REST lesson learned: Avoid 204 responses by Mark Seemann
Avoid 204 responses if you're building a HATEOAS application.
This is a lesson about REST API design that I learned while building non-trivial REST APIs. In order to be as supportive of the client as possible, a REST API should not return 204 (No Content) responses.
From the service's perspective, a 204 (No Content) response may be a perfectly valid response to a POST, PUT or DELETE request. Particularly, for a DELETE request it seems very appropriate, because what else can you say?
However, from the perspective of a proper HATEOAS-aware client, a 204 response is problematic because there are no links to follow. When hypermedia acts as the engine of application state, when there are no links, there's no state. In other words, a 204 response throws away all application state.
If a client encounters a 204 response, it can either give up, go to the entry point of the API, or go back to the previous resource it visited. Neither option is particularly good.
Giving up is not a good option if there's still work to do. Essentially, this is equivalent to a crashing client.

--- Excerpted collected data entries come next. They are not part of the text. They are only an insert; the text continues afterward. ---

-- ==== Sys2Proof/Safety.lean ====
section
/-! DEFINITION. What claims speak of: the legal states, the balance of the statistics, the pure
commands, and series of commands. -/

namespace Sys2Proof.Machine

/-! ## Legal states -/

/-- The length field as received: three ASCII digits (10_state.md R23). -/
def IsLengthField (d : List Byte) : Prop := d.length = 3 ∧ ∀ b ∈ d, isDigit b = true

/-- The parser states that 10_state.md R23 and R24 allow between two commands, with the escape flag
of R26 and the payload of 43_parser.md R180. -/
def ParserState.Legal (c : Config) : ParserState → Prop
  | .idle => True
  | .readingLength _ lenDigits =>
    lenDigits.length ≤ 3 ∧ ∀ b ∈ lenDigits, isDigit b = true
  | .readingType _ lenDigits typ => IsLengthField lenDigits ∧ typ.length ≤ 3
  | .readingPayload _ lenDigits typ raw esc =>
    IsLengthField lenDigits ∧ typ.length = 3 ∧ 4 + raw.length ≤ c.payloadBudget ∧
      esc = escFlag c raw
  | .readingChecksum _ lenDigits typ raw payload cs =>
    IsLengthField lenDigits ∧ typ.length = 3 ∧ 4 + raw.length ≤ c.payloadBudget ∧
      4 + raw.length = decVal3 lenDigits ∧ unescape c raw = some payload ∧ cs.length ≤ 3

/-- Every counter fits its `COUNTER_WIDTH` bits (10_state.md R29). -/
def Stats.Bounded (c : Config) (st : Stats) : Prop :=
  st.attempted < 2 ^ c.counterWidth ∧ st.valid < 2 ^ c.counterWidth ∧
    st.checksumErrors < 2 ^ c.counterWidth ∧ st.malformed < 2 ^ c.counterWidth ∧
    st.timeouts < 2 ^ c.counterWidth

/-- The states of an instantiated block: a well-formed configuration, a legal parser state and
counters that fit. -/
def State.Inv (s : State) : Prop :=
  s.cfg.wf = true ∧ s.parser.Legal s.cfg ∧ s.stats.Bounded s.cfg

/-- The `a` of 10_state.md R33: 1 with an attempt in progress, 0 in `Idle`. -/
def ParserState.inProgress : ParserState → Nat
  | .idle => 0
  | .readingLength _ _ => 1
  | .readingType _ _ _ => 1
  | .readingPayload _ _ _ _ _ => 1
  | .readingChecksum _ _ _ _ _ _ => 1

/-- The balance of 10_state.md R33, modulo `2^COUNTER_WIDTH`, so that it holds whether or not a
counter has wrapped. -/
def State.Balanced (s : State) : Prop :=
  s.stats.attempted ≡ s.stats.valid + s.stats.checksumErrors + s.stats.malformed +
    s.stats.timeouts + s.parser.inProgress [MOD 2 ^ s.cfg.counterWidth]

/-! ## Commands -/

/-- The pure commands (20_memory.md R61, R62). -/
def isPureCommand : Instr → Bool
  | .crc16 _ => true
  | .escape _ => true
  | .unescape _ => true
  | .encode _ _ => true
  | .decode _ _ => true
  | .stats => true
  | .feed _ _ => false
  | .tick _ => false
  | .reset => false

/-- A series of commands in the host's order (20_memory.md R52): the state after it and the
responses, one per command; `none` where one of them does not answer a next state. -/
def runSeries (s : State) : List Instr → Option (State × List (List Byte))
  | [] => some (s, [])
  | i :: rest =>
    match exec i s with
    | .next t => (runSeries t rest).map fun r => (r.1, t.response.getD [] :: r.2)
    | .fault _ => none
    | .refused _ => none

/-- The private parser of 42_frame_codec.md R143 and R146 over a span, all at one timestamp: its
state after it and its events in order. -/
def parseSpan (c : Config) (now : U32) (q : ParserState) : List Byte → ParserState × List Event
  | [] => (q, [])
  | b :: rest =>
    let r := byteStep c q b now
    let r' := parseSpan c now r.1 rest
    (r'.1, r.2 ++ r'.2)

end Sys2Proof.Machine
end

Going to the entry point of the API may allow the client to move on, doing what it was doing, but state may still be lost.

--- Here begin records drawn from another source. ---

-- ==== Sys2Proof/Laws/Crc.lean ====
section
/-! SUPPORT. The CRC register: reflection and each stage lose nothing when the polynomial has a
non-zero constant term. -/

namespace Sys2Proof.Machine

theorem reverse_injective {w : Nat} {a b : BitVec w} (h : a.reverse = b.reverse) : a = b := by
  ext i hi
  have := congrArg (fun v => v.getMsbD i) h
  simpa [BitVec.getMsbD_reverse, BitVec.getLsbD_eq_getElem, hi] using this

/-- One shift can be undone: its bit 0 says which bit 15 was discarded. -/
theorem crcShift_injective {c : Config} (hp : c.crcPoly.getLsbD 0 = true) {r r' : U16}
    (h : crcShift c r = crcShift c r') : r = r' := by
  have bit0 : ∀ r : U16, (crcShift c r).getLsbD 0 = r.getLsbD 15 := by
    intro r; unfold crcShift; split <;> simp_all
  have h15 : r.getLsbD 15 = r'.getLsbD 15 := by rw [← bit0, ← bit0, h]
  have hs : r <<< 1 = r' <<< 1 := by
    unfold crcShift at h
    rw [h15] at h
    split at h
    · exact (BitVec.xor_left_inj _).mp h
    · exact h
  ext i hi
  by_cases hi15 : i = 15
  · subst hi15
    simpa using h15
  · have := congrArg (fun v => v.getLsbD (i + 1)) hs
    have hlt : i + 1 < 16 := by omega
    simpa [hlt, BitVec.getLsbD_eq_getElem, hi] using this

theorem crcShift8_injective {c : Config} (hp : c.crcPoly.getLsbD 0 = true) {r r' : U16}
    (h : crcShift8 c r = crcShift8 c r') : r = r' := by
  have : ∀ n, Nat.repeat (crcShift c) n r = Nat.repeat (crcShift c) n r' → r = r' := by
    intro n
    induction n with
    | zero => exact id
    | succ n ih => intro h; exact ih (crcShift_injective hp h)
  exact this 8 h

/-- The register before a byte is determined by the register after it. -/
theorem crcByte_injective_register {c : Config} (hp : c.crcPoly.getLsbD 0 = true) {r r' : U16}
    {b : Byte} (h : crcByte c r b = crcByte c r' b) : r = r' :=
  (BitVec.xor_left_inj _).mp (crcShift8_injective hp h)

@[simp] theorem crcRegister_nil (c : Config) (r : U16) : crcRegister c r [] = r := rfl

@[simp] theorem crcRegister_cons (c : Config) (r : U16) (b : Byte) (data : List Byte) :
    crcRegister c r (b :: data) = crcRegister c (crcByte c r b) data := rfl

theorem crcRegister_append (c : Config) (r : U16) (a b : List Byte) :
    crcRegister c r (a ++ b) = crcRegister c (crcRegister c r a) b := List.foldl_append

end Sys2Proof.Machine
end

Going back (the equivalent of using your browser's back button) may be the best option, but has a couple of problems: First, if the client just did a DELETE, the previous resource in the history may now be gone (it was just deleted). The client would have to go back twice to arrive at a proper resource. Second, while your browser has built-in history, a programmatic HTTP client probably hasn't. You could add that feature to your client, but it would require more work. Once more, it would require the client to maintain state, which means that you'd be moving state from hypermedia to the client. It's just not a HATEOAS-compliant approach.

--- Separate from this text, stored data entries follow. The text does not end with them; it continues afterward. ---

-- ==== Sys2Proof/Laws/Escape.lean ====
section
/-! SUPPORT. The steps of `escape` and `unescape`. -/

namespace Sys2Proof.Machine

@[simp] theorem escape_nil (c : Config) : escape c [] = [] := rfl

theorem escape_cons (c : Config) (b : Byte) (p : List Byte) :
    escape c (b :: p) = escapeByte c b ++ escape c p := rfl

@[simp] theorem unescape_nil (c : Config) : unescape c [] = some [] := rfl

theorem unescape_escMarker (c : Config) (x : Byte) (rest : List Byte) :
    unescape c (c.escMarker :: x :: rest) =
      (unescape c rest).map fun out => (x ^^^ escXor) :: out := by
  rw [unescape]; simp

theorem unescape_plain {c : Config} {b : Byte} (h : b ≠ c.escMarker) (rest : List Byte) :
    unescape c (b :: rest) = (unescape c rest).map fun out => b :: out := by
  cases rest with
  | nil => simp [unescape, h]
  | cons x rest => rw [unescape]; simp [h]

@[simp] theorem escFlag_nil (c : Config) : escFlag c [] = false := rfl

theorem escFlag_append_singleton (c : Config) (raw : List Byte) (b : Byte) :
    escFlag c (raw ++ [b]) = escFlagNext c (escFlag c raw) b := by
  simp [escFlag]

theorem escFlag_escMarker (c : Config) (x : Byte) (rest : List Byte) :
    escFlag c (c.escMarker :: x :: rest) = escFlag c rest := by
  simp [escFlag, escFlagNext]

theorem escFlag_plain {c : Config} {b : Byte} (h : b ≠ c.escMarker) (rest : List Byte) :
    escFlag c (b :: rest) = escFlag c rest := by
  have : (b == c.escMarker) = false := by simpa using h
  simp [escFlag, escFlagNext, this]

/-- Unescaping never makes a span longer. -/
theorem length_unescape_le {c : Config} {d out : List Byte} (h : unescape c d = some out) :
    out.length ≤ d.length := by
  induction d using unescape.induct c generalizing out with
  | case1 => simp at h; simp [← h]
  | case2 => simp [unescape] at h
  | case3 b hb => simp [unescape, hb] at h; simp [← h]
  | case4 x rest ih =>
    rw [unescape_escMarker] at h
    obtain ⟨o, ho, rfl⟩ := Option.map_eq_some_iff.mp h
    have := ih ho
    simp; omega
  | case5 b x rest hb ih =>
    rw [unescape_plain hb] at h
    obtain ⟨o, ho, rfl⟩ := Option.map_eq_some_iff.mp h
    simpa using ih ho

end Sys2Proof.Machine
end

A good REST API should make it easy to be a client. While this is only a variation of Postel's law, I also like to think of this in terms or courtesy. The service has a lot of information available to it, so it might as well be courteous and help the client by sharing appropriate pieces of information.
Instead of a 204 (No Content) response, tell the client what it can do now.
Responding to POST requests #
An HTTP POST request often represents some sort of Command - that is: an intent to produce side effects. If the service handles the request synchronously, it should return the result of invoking the Command.
A common POST action is to create a new resource. At the very least, the REST API should return a 201 (Created) with a proper Location header. That's all described in detail in the RESTful Web Services Cookbook.
Even if the API decides to handle the request asynchronously, it can provide one or more links. Actually, the specification of 202 (Accepted) says that the "entity returned with this response SHOULD include an indication of the request's current status and [...] a pointer to a status monitor". That sounds like a link to me.
Responding to PUT requests #
An HTTP PUT request is often intended to update the state of a particular resource. Instead of returning 204 (No Content), the API should be courteous and return the new state of the resource. You may think that this is redundant because the client just transferred the state of the resource to the service, so why pay transmission costs to get the resource back from the service?
Even if a client PUTs the entire state of a resource to the API, the API may still have information about the resource not available to the client. The most universal example is probably the resource's ETag. If the client wishes to do further processing on the resource, it's likely going to need the ETag value sooner or later.
The representation of the resource may also include optional or denormalized data that the client may not have. If that data is optional, the client can make a PUT without it, but it might want that data to display to a user, so it would have to read the latest state of the resource regardless.
Responding to DELETE requests #
A DELETE request represents the intent to delete a resource. Thus, if the service successfully handles a DELETE request, what else can it do than returning a 204 (No Content)? After all, the resource has just been removed.
A resource is often a member of a collection, or otherwise 'owned' by a container. As an example,
http://foo.ploeh.dk/api/tags/rock represents a "rock" tag, but another way of looking at it is that the
/rock resource is contained within the
tags container (which is itself a resource). This should be familiar to Atom Pub users.
Imagine that you want to delete the
http://foo.ploeh.dk/api/tags/rock resource. In order to accomplish that goal, you issue a DELETE request against it. If all your client gets back is a 204 (No Content), it's just lost its context. Where does it go from there? Unless you keep state on the client, you don't know where you came from.
Instead of returning 204 (No Content), the API should be helpful and suggest places to go. In this example I think one obvious link to provide is to
http://foo.ploeh.dk/api/tags - the container from which the client just deleted a resource. Perhaps the client wishes to delete more resources, so that would be a helpful link.
Responding to GET requests #
Returning 204 (No Content) as a response to a GET request is a bit weird, but probably not completely unheard of. Such a resource would represent a flag or semaphore, where the existence of the resource (as opposed to a 404 (Not Found)) signifies something. However, consider being helpful to the client and at least provide a link it can use to move on.
Technically, responding with 204 (No Content) is perfectly valid, but if a REST API does that, its clients lose their current context. A service should be helpful and inform clients where they can go from the current resource. This will make client development easier, and only puts a small burden on the service.